Beaches were closed for weeks on end. Playground equipment was sealed off with police tape and chain-link fencing. Residential buildings were locked down due to just a few positive cases. And, for an extended while, almost everyone arriving in town, including residents, faced a compulsory three-week hotel quarantine.

The announcements on Thursday were the federal government’s latest effort to rebuild Hong Kong’s cratered tourism industry. Town counted about 600,000 visitor arrivals last 12 months, compared with greater than 65 million in 2018, the 12 months before the protests began.

In 2020, Hong Kong paid a public relations firm about $6 million to assist it “reconnect with the world and relaunch as soon as possible,” as a senior official put it last 12 months.

The federal government said this week that its six-month plane ticket giveaway, financed by a pandemic-era relief package, will initially goal travelers from Southeast Asia and later those from the Chinese mainland and other locales. Nearly all of the tickets will probably be offered through airlines based out of Hong Kong, including Cathay Pacific, while others will probably be given away through tourism-related businesses.

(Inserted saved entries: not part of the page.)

-- ==== Sys2Proof/Tests/Slice0.lean ====
section
/-! SUPPORT. Tests: ill-formed commands refused, a witness for the hypotheses of each statement, and single steps whose results come
from the tables and worked examples of the spec. -/
namespace Sys2Proof.Tests
open Sys2Proof Config Machine Safety
set_option maxRecDepth 100000
-- One theorem after another: a thread for each would take too much memory.
set_option Elab.async false

/-! ### WellFormed -/

/-- A flit with no payload, one with a payload of nine bytes, which no flit has, and a leaf. -/
def flit0 : Flit := { w0 := 0, w1 := 0, w2 := 0, payload := [] }
def flit9 : Flit := { flit0 with payload := List.replicate 9 0 }
def leaf0 : LeafMsg := ⟨0, 0, 0, List.replicate 48 0, false, none, 0⟩

/-- Each check refuses an operand outside its range. -/
theorem test_ill_formed : ∀ i ∈ ([.powerUpResetRelease 4 0, .powerUpResetRelease 0 16, .stackTrainingDone 16 ⟨[], []⟩,
    .stackTrainingDone 0 ⟨[(64, 0)], []⟩, .stackTrainingDone 0 ⟨[], [32]⟩, .stackZeroingDone 16, .jobPhaseWrite 256,
    .teardownDrainComplete (2 ^ 64), .addi 10240, .push 10240, .tokenStallRelease 0 .cc (2 ^ 64), .flagClearWrite (.se 64) 0 0,
    .flagClearWrite (.nmu 16) 0 0, .flagClearWrite (.coll 10240) 0 0, .captureRelease (.de 10240) 0 none,
    .impositionGroupValidSet 4096 0, .registerWrite (.de 10240) 0 0, .mma 10240, .vadd 10240, .range 64 [], .copy 10240, .barrier 10240,
    .hbUp 64 flit0, .hbUp 0 flit9, .collGroupValidSet 256 0, .setPoison 0 128, .clearPoison 0 128 false, .stackClearDone 16,
    .snapshotPartCopied 16 0, .read 64 flit0, .write 0 flit9, .linkFlitReceiveFail 0 (2 ^ 16), .linkRetryResend 64, .e2eRetry 2 0 0,
    .e2eRetry 0 (2 ^ 24) 0, .replayEntryExpiry 0 (2 ^ 18) 0 0, .sysResend (2 ^ 18) 0 0, .translationEntryWrite 16384 0,
    .determinismScopeWrite 256, .contextOpen 16, .contextRecordReceive 0 [], .leafArrival 0 { leaf0 with cls := 2 },
    .leafArrival 0 { leaf0 with off := 2 ^ 32 }, .leafArrival 0 { leaf0 with digest := [] }, .attach 4096 0, .domainWake 512,
    .portProofPass 64 false, .fdieMacroProofPass 2 0 false, .hdieWayProofPass 66 0 false, .monitorRestart 512 .restart,
    .monitorRestart 0 (.source (2 ^ 32)), .shutdown 2 0, .setupSave 2, .fovisRead (.hdie 8 none) 0, .fovisRead (.cxl 2) 0,
    .fovisRead (.net 0 0 0 0 65536 []) 0, .fovisRead (.frag 0 0 0 65536 false []) 0, .neighbourSolicitation (2 ^ 128) 0, .hartLoad 64 0 ⟨8, false⟩,
    .hartLoad 0 0 ⟨3, false⟩, .collComplete 0 ⟨some (64, flit0), 0⟩, .solverReductionReturn 0 [] 0 ⟨none, 2 ^ 64⟩,
    .ringEnable 16384 0, .hdmDecoderCommit 2 ⟨0, 0, 1, 256, 0⟩, .hdmDecoderCommit 0 ⟨0, 0, 3, 256, 0⟩,
    .hdmDecoderCommit 0 ⟨0, 0, 1, 255, 0⟩, .cxlMemAccess 0 (.write [] [] false), .bootStart 2, .attestNonce [], .colophonSign 4096] :
    List Instr), wellFormed i = false := by decide +kernel

/-- And accepts those within it. -/
theorem test_well_formed : ∀ i ∈ ([.powerUpResetRelease 3 15, .addi 10239, .registerWrite .hdie 0 0, .hbUp 63 flit0, .leafArrival 15 leaf0,
    .hartLoad 63 0 ⟨8, true⟩, .fovisRead (.net 0 0 0 0 65535 []) 0, .attestNonce (List.replicate 32 0)] : List Instr), wellFormed i = true := by decide +kernel

/-! ### The control core -/

/-- Words of R140–R147, field by field. -/
def w11 (minor low : Nat) : Nat := 3 * 2 ^ 26 + minor * 2 ^ 20 + low
def tri (minor d a b rm w : Nat) : Nat := w11 minor (d * 2 ^ 15 + a * 2 ^ 10 + b * 2 ^ 5 + rm * 4 + w)
def w10 (iop d imm : Nat) : Nat := 2 * 2 ^ 26 + iop * 2 ^ 21 + d * 2 ^ 16 + imm
def w01 (sub x g ofs : Nat) : Nat := 2 ^ 26 + sub * 2 ^ 23 + x * 2 ^ 18 + g * 2 ^ 13 + ofs
def w00 (d a imm : Nat) : Nat := d * 2 ^ 21 + a * 2 ^ 16 + imm

/-- A word of each row, in the order of the tables of `Safety`. -/
def ccWords : List Nat :=
  [w00 1 2 0xFFFF] ++ (List.range 9).map (fun i => w10 i 1 5) ++ [w10 0x0F 1 5] ++
  (List.range 14).map (fun m => tri m 1 2 3 0 0) ++ (List.range 14).map (fun m => tri m 1 2 3 0 1) ++
  [w11 0x0E (12 * 2 ^ 15 + 11 * 2 ^ 10 + 16 * 16), w11 0x0F (2 ^ 15 + 63 * 16), w11 0x10 (2 ^ 15 + 16)] ++
  (List.range 6).map (fun i => tri (0x11 + i) 7 1 2 0 0) ++ (List.range 5).map (fun i => tri (0x17 + i) 2 1 2 0 0) ++
  (List.range 3).map (fun i => tri (0x1C + i) 1 2 3 0 0) ++ [tri 0x1F 1 2 0 0 0] ++
  [tri 0x20 1 2 3 4 0, tri 0x21 1 2 3 0 0, tri 0x22 1 2 3 0 0, tri 0x23 1 2 3 0 0, tri 0x24 1 2 0 0 0, tri 0x25 1 2 3 0 0,
   tri 0x26 1 2 3 0 0, tri 0x27 1 2 0 0 0, tri 0x28 1 2 0 0 0] ++
  [tri 0x20 1 2 3 4 1, tri 0x21 1 2 3 0 1, tri 0x22 1 2 3 0 1, tri 0x23 1 2 3 0 1, tri 0x24 1 2 0 0 1, tri 0x25 1 2 3 0 1,
   tri 0x26 1 2 3 0 1, tri 0x27 1 2 0 0 1, tri 0x28 1 2 0 0 1] ++
  (List.range 4).map (fun k => tri 0x29 1 2 k 0 0) ++
  [tri 0x29 1 2 3 0 1, w01 0 1 2 (3 * 256 + 4 * 8), w01 1 1 2 (3 * 256 + 4 * 8), tri 0x2A 1 2 0 0 0, tri 0x2B 1 2 0 0 0,
   tri 0x2C 1 3 0 0 0, tri 0x2D 1 2 0 0 0, tri 0x2E 1 2 3 0 0, tri 0x30 1 2 0 4 0, tri 0x31 1 2 0 0 0, w11 0x32 8, w01 2 1 2 8,
   w01 4 1 2 8, w01 6 1 2 8, tri 0x33 1 8 0 0 0, w11 0x34 (2 * 2 ^ 17 + 13 * 16), w11 0x35 (7 * 2 ^ 15 + 1),
   w11 0x36 (31 * 2 ^ 15 + 255), w11 0x37 3, tri 0x38 0 1 0 0 0] ++
  [w01 3 1 2 8, w01 5 1 2 8, w01 7 1 2 8, tri 0x2F 1 2 3 0 0]

/-- A package out of reset whose logical core 0 is `c`. -/
def withCore (c : Core) : State := { State.reset with zeroing := false, cores := [(0, c)] }

/-- A launch in its first iteration at the first instruction of a forme at the start of the forme store. -/
def run0 : Run := { count := 1, ninsn := 1, size := 1 }

/-- Its core, with registers `r`, at the word `w`. -/
def ccState (w : Nat) (r : CcRegs := { svl := 8 }) : State :=
  withCore { run := some run0, forme := memWrite [] 0x40 (leBytes 4 w), regs := r }

def ccAtX (w : Nat) : CcX := ⟨0, 0, run0, w, 0x40⟩

/-- Every row of the CC executes at one of its words. -/
theorem witness_CcAt : (ccTable ++ ccStores).length = ccWords.length ∧
    ∀ p ∈ (ccTable ++ ccStores).zip ccWords, CcAt p.1.2 (ccState p.2) (ccAtX p.2) := by
  refine ⟨by decide +kernel, ?_⟩
  simp only [CcAt, CcPlace, CoreUp]
  decide +kernel

/-- Every row stands at a reserved word, which is illegal, and at a word of its own whose predicate is 0. -/
theorem witness_CcSkipsAndPredicates :
    (∀ p ∈ ccTable ++ ccStores, CcPlace p.2 (ccState (w11 0x39 0)) (ccAtX (w11 0x39 0)) ∧ encIllegal (w11 0x39 0) = true) ∧
    (∀ p ∈ (ccTable ++ ccStores).zip ccWords, CcPlace p.1.2 (ccState (2 ^ 31 + p.2)) (ccAtX (2 ^ 31 + p.2)) ∧
      encIllegal (2 ^ 31 + p.2) = false ∧
      pGet (coreAt (ccState (2 ^ 31 + p.2)) 0).regs (bitsOf (2 ^ 31 + p.2) 30 28) = bitOf (2 ^ 31 + p.2) 31) := by
  simp only [CcPlace, CoreUp]
  decide +kernel

/-- The checks of the CC rows that a check may skip: at the last place, past it, and unaligned; the last and the next value of SETSVL and SETRPT; a
register of the store unlocked and locked. -/
def mayState (w : Nat) (g : Word) : State := ccState w { svl := 8, g := [(1, g), (2, g)] }
theorem witness_CcMay :
    (∀ p ∈ [(2, 8), (3, 8), (4, 8), (5, 8), (6, 64), (7, 64)], ∀ a ∈ [(0x80000 - p.2, true), (0x80000, false), (4, false)],
      let w := w01 p.1 1 2 0
      let s := mayState w (BitVec.ofNat 64 a.1)
      CcAt (isSub p.1) s (ccAtX w) ∧
      decide (memAddr (regsOf (ccAtX w) (coreInternal s 0)) w % p.2 = 0 ∧ memAddr (regsOf (ccAtX w) (coreInternal s 0)) w + p.2 ≤ 0x80000) = a.2) ∧
    (∀ m ∈ [0x2E, 0x2F], ∀ a ∈ [(0x80000 - 8, true), (0x80000, false), (4, false)],
      let w := tri m 1 2 3 0 0
      let s := mayState w (BitVec.ofNat 64 a.1)
      CcAt (isMinor m) s (ccAtX w) ∧
      decide (∀ p ∈ laneAddrs (regsOf (ccAtX w) (coreInternal s 0)) w, p.2 % 8 = 0 ∧ p.2 + 8 ≤ 0x80000) = a.2) ∧
    (∀ a ∈ [((8 : Nat), true), (9, false)], let w := w11 0x32 (2 * 2 ^ 10 + 16)
      CcAt (isMinor 0x32) (mayState w (BitVec.ofNat 64 a.1)) (ccAtX w) ∧
      (bitOf w 4 = true ∧ decide ((gGet (regsOf (ccAtX w) (coreInternal (mayState w (BitVec.ofNat 64 a.1)) 0)) (tA w)).toNat ≤ 8) = a.2)) ∧
    (∀ a ∈ [((0xFFFFFFFF : Nat), true), (0x100000000, false)], let w := tri 0x38 0 1 0 0 0
      CcAt (isMinor 0x38) (mayState w (BitVec.ofNat 64 a.1)) (ccAtX w) ∧
      decide ((gGet (regsOf (ccAtX w) (coreInternal (mayState w (BitVec.ofNat 64 a.1)) 0)) (tA w)).toNat ≤ 2 ^ 32 - 1) = a.2) ∧
    (∀ n ∈ [0, 1], let w := tri 0x33 1 8 0 0 0
      let s := dset (ccState w) kDeterminismScope n
      CcAt (isMinor 0x33) s (ccAtX w) ∧ tA w = 8 ∧ locked (coreInternal s 0) = (n == 1)) := by
  simp only [CcAt, CcPlace, CoreUp]
  refine ⟨?_, ?_, ?_, ?_, ?_⟩ <;> decide +kernel

/-- A store completes, and so does a row that stores nothing (the frames speak of their next states). -/
theorem witness_CcStoreFrame : CcAt (isSub 3) (ccState (w01 3 1 2 8)) (ccAtX (w01 3 1 2 8)) ∧
    ∃ t, exec (.st 0) (ccState (w01 3 1 2 8)) = .next t := ⟨by simp only [CcAt, CcPlace, CoreUp]; decide +kernel, _, rfl⟩
theorem witness_CcNoStoreFrame : ∃ t, exec (.addi 0) (ccState (w00 1 2 1)) = .next t := ⟨_, rfl⟩

/-- The state after a step of a command. -/
def after (i : Instr) (s : State) : State := match exec i s with | .next t => t | _ => s

/-- SLLI g12, g11, 16, the word 0x0CE6_2D00 of the worked forme (R150): 3 becomes 0x30000. -/
theorem test_slli_word :
    gGet (coreAt (after (.slli 0) (ccState 0x0CE62D00 { g := [(11, 3)] })) 0).regs 12 = 0x30000 := by decide +kernel

/-- ADDI (p2) g16, g16, 1, the word 0x2210_0001 (R150): with p2 = 0 nothing changes, with p2 = 1 g16 goes from its largest value to 0. -/
theorem test_addi_word :
    gGet (coreAt (after (.addi 0) (ccState 0x22100001 { g := [(16, -1)] })) 0).regs 16 = -1 ∧
    gGet (coreAt (after (.addi 0) (ccState 0x22100001 { g := [(16, -1)], p := 4 })) 0).regs 16 = 0 := by decide +kernel

/-- FCMPGT p2, f1, f2, the word 0x0DA1_0440 (R150): 2.0 > 1.0. -/
theorem test_fcmpgt_word : pGet (coreAt (after (.fcmpgt 0) (ccState 0x0DA10440
    { w := [(8, 0x4000000000000000), (16, 0x3FF0000000000000)] })) 0).regs 2 = true := by decide +kernel

/-- POST (!p2) t7, 1, the word 0xAF53_8001 (R150): with p2 = 0 it posts. -/
theorem test_post_word : tok (coreAt (after (.post 0) (ccState 0xAF538001)) 0) 7 = 1 := by decide +kernel

/-- MULHU of 2^63 and 4 is 2, and MIN is signed: −1 is less than 1 (R101). -/
theorem test_mulhu_min :
    gGet (coreAt (after (.mulhu 0) (ccState (tri 9 1 2 3 0 0) { g := [(2, 0x8000000000000000), (3, 4)] })) 0).regs 1 = 2 ∧
    gGet (coreAt (after (.min 0) (ccState (tri 10 1 2 3 0 0) { g := [(2, -1), (3, 1)] })) 0).regs 1 = -1 := by decide +kernel

/-- 1.0 + 1.0 is 2.0 (R101). -/
theorem test_fadd : fGet (coreAt (after (.fadd 0) (ccState (tri 0x20 1 2 3 0 0)
    { w := [(16, 0x3FF0000000000000), (24, 0x3FF0000000000000)] })) 0).regs 1 = 0x4000000000000000 := by decide +kernel

/-! ### Tokens and launches -/

/-- A command word 0 (R151): QCLASS, OPCODE and CTRL, no wait and no post; and one that waits on t31 for 1. -/
def q0 (cls op ctrl : Nat) : Word := BitVec.ofNat 64 (cls * 2 ^ 61 + op * 2 ^ 54 + ctrl)
def cmdOf (w0 w1 w2 w3 : Nat) : Cmd := ⟨BitVec.ofNat 64 w0, BitVec.ofNat 64 w1, BitVec.ofNat 64 w2, BitVec.ofNat 64 w3, false, false, 0x40, 0, 0⟩
def noopAt (q : Nat) : Cmd := cmdOf (q * 2 ^ 61) 0 0 0
def waitCmd : Cmd := cmdOf (31 * 2 ^ 49 + 2 ^ 41) 0 0 0

/-- PUSH into a queue with room, and into a full one; WAIT with no count, with its count there, and without; a held wait that is released. -/
theorem witness_CcTokenRows :
    (∀ q, q < 5 → CcAt (isMinor 0x34) (ccState (w11 0x34 (q * 2 ^ 17))) (ccAtX (w11 0x34 (q * 2 ^ 17))) ∧
      (queueCode (bitsOf (w11 0x34 (q * 2 ^ 17)) 19 17)).isSome = true) ∧
    (let s := withCore { run := some run0, forme := memWrite [] 0x40 (leBytes 4 (w11 0x34 0)), mq := List.replicate 16 (noopAt 0) }
     CcAt (isMinor 0x34) s (ccAtX (w11 0x34 0)) ∧ queueDepth .mq ≤ (queueOf (coreAt (coreInternal s 0) 0) .mq).length) ∧
    CcAt (isMinor 0x36) (ccState (w11 0x36 0)) (ccAtX (w11 0x36 0)) ∧
    (let s := withCore { run := some run0, forme := memWrite [] 0x40 (leBytes 4 (w11 0x36 1)), tokens := [(0, 1)] }
     let c := coreAt (coreInternal s 0) 0
     CcAt (isMinor 0x36) s (ccAtX (w11 0x36 1)) ∧ c.ccWait = none ∧ ccWaitDone (settle 0 { c with ccWait := some (0, 1) }) = true) ∧
    (let c := coreAt (coreInternal (ccState (w11 0x36 1)) 0) 0
     c.ccWait = none ∧ ccWaitDone (settle 0 { c with ccWait := some (0, 1) }) = false) := by
  simp only [CcAt, CcPlace, CoreUp]; decide +kernel

/-- A WAIT and a queue head held for longer than TOKEN_STALL_LIMIT, 1 s at reset, and one held until the last instant of it. -/
def stalled : State := withCore { mq := [waitCmd], waits := [(1, .held 0)] }
theorem witness_tokenStallRelease : CoreUp stalled 0 0 ∧ waitOf (coreAt stalled 0) .me = .held 0 ∧
    headWait (coreAt stalled 0) .me = some (31, 1) ∧ dget stalled kTokenStallLimit ≠ 0 ∧
    0 + dget stalled kTokenStallLimit < timeNs (atTime stalled 1000000001) ∧
    ¬ (0 + dget stalled kTokenStallLimit < timeNs (atTime stalled 1000000000)) := by simp only [CoreUp]; decide +kernel

theorem witness_TokenWaitsServed : waitOf (settle 7 { mq := [waitCmd] }) .me = .held 7 ∧
    headWait (settle 7 { mq := [waitCmd] }) .me = some (31, 1) := by decide +kernel

/-- A package in START whose core 0 has a granted launch of `count` iterations of slot 0, with a forme of one instruction there. -/
def launching (count version : Nat) : State := dset (withCore {
  granted := true, launchQ := [⟨[BitVec.ofNat 64 count, 0], 0, 0, 0⟩], slots := [(0, 2 ^ 16)],
  forme := memWrite [] 0 (leBytes 8 (version * 2 ^ 56 + 2 ^ 32)) }) kJobPhase phStart
def launchAt (s : State) (count : Nat) : Prop :=
  CoreUp s 0 0 ∧ (coreAt s 0).launchQ = [⟨[BitVec.ofNat 64 count, 0], 0, 0, 0⟩] ∧ (coreAt s 0).granted = true ∧
  admitOpen s 0 (coreAt s 0) = true ∧ launchCount (coreAt s 0) (recWord [BitVec.ofNat 64 count, 0] 0) = count

/-- A count of 0; a count of 2^32 − 1 with a good header; one with a bad header; and a finished launch that has drained. -/
theorem witness_LaunchRows : launchAt (launching 0 1) 0 ∧ launchAt (launching (2 ^ 32 - 1) 1) (2 ^ 32 - 1) ∧
    formeCheck (coreAt (launching (2 ^ 32 - 1) 1) 0) 0 (2 ^ 32 - 1) = some (1, 0, none) ∧ launchAt (launching 1 2) 1 ∧
    formeCheck (coreAt (launching 1 2) 0) 0 1 = none ∧
    (let s := withCore { run := some { run0 with finished := true }, galley := [⟨[], 0, false⟩] }
     CoreUp s 0 0 ∧ (coreAt s 0).run = some { run0 with finished := true } ∧ drainedCore s 0 (coreAt s 0) = true) := by
  simp only [launchAt, CoreUp]; decide +kernel

/-! ### Control space -/

/-- LOG_CLEAR with CLEAR at 1; units, groups and tiles at their bounds; a path that reaches a register. -/
theorem witness_ControlClears : CoreUp State.reset 0 0 ∧ (1 : Word).getLsbD 0 = true ∧ State.reset.up = true ∧ State.reset.grade ≠ 3 ∧
    (∃ r t, pathReg State.reset 0x280000000500 .hdie = some r ∧ regWrite (regTouch State.reset r) 1 (2 ^ 64 - 1) r = some t) := by
  refine ⟨by simp only [CoreUp]; decide +kernel, by decide, rfl, by decide, _, _, rfl, rfl⟩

Dino Chen, 26, who works in public relations in Hong Kong, said that while she thought the campaign could draw visitors within the short term, the “unclear” atmosphere in town’s political and cultural spheres helped make the general outlook for tourism uncertain. (One example: Before Hong Kong’s long-awaited M+ contemporary art museum opened in 2021, pro-Beijing figures criticized pieces in its collection as an insult to China and called for them to be banned.)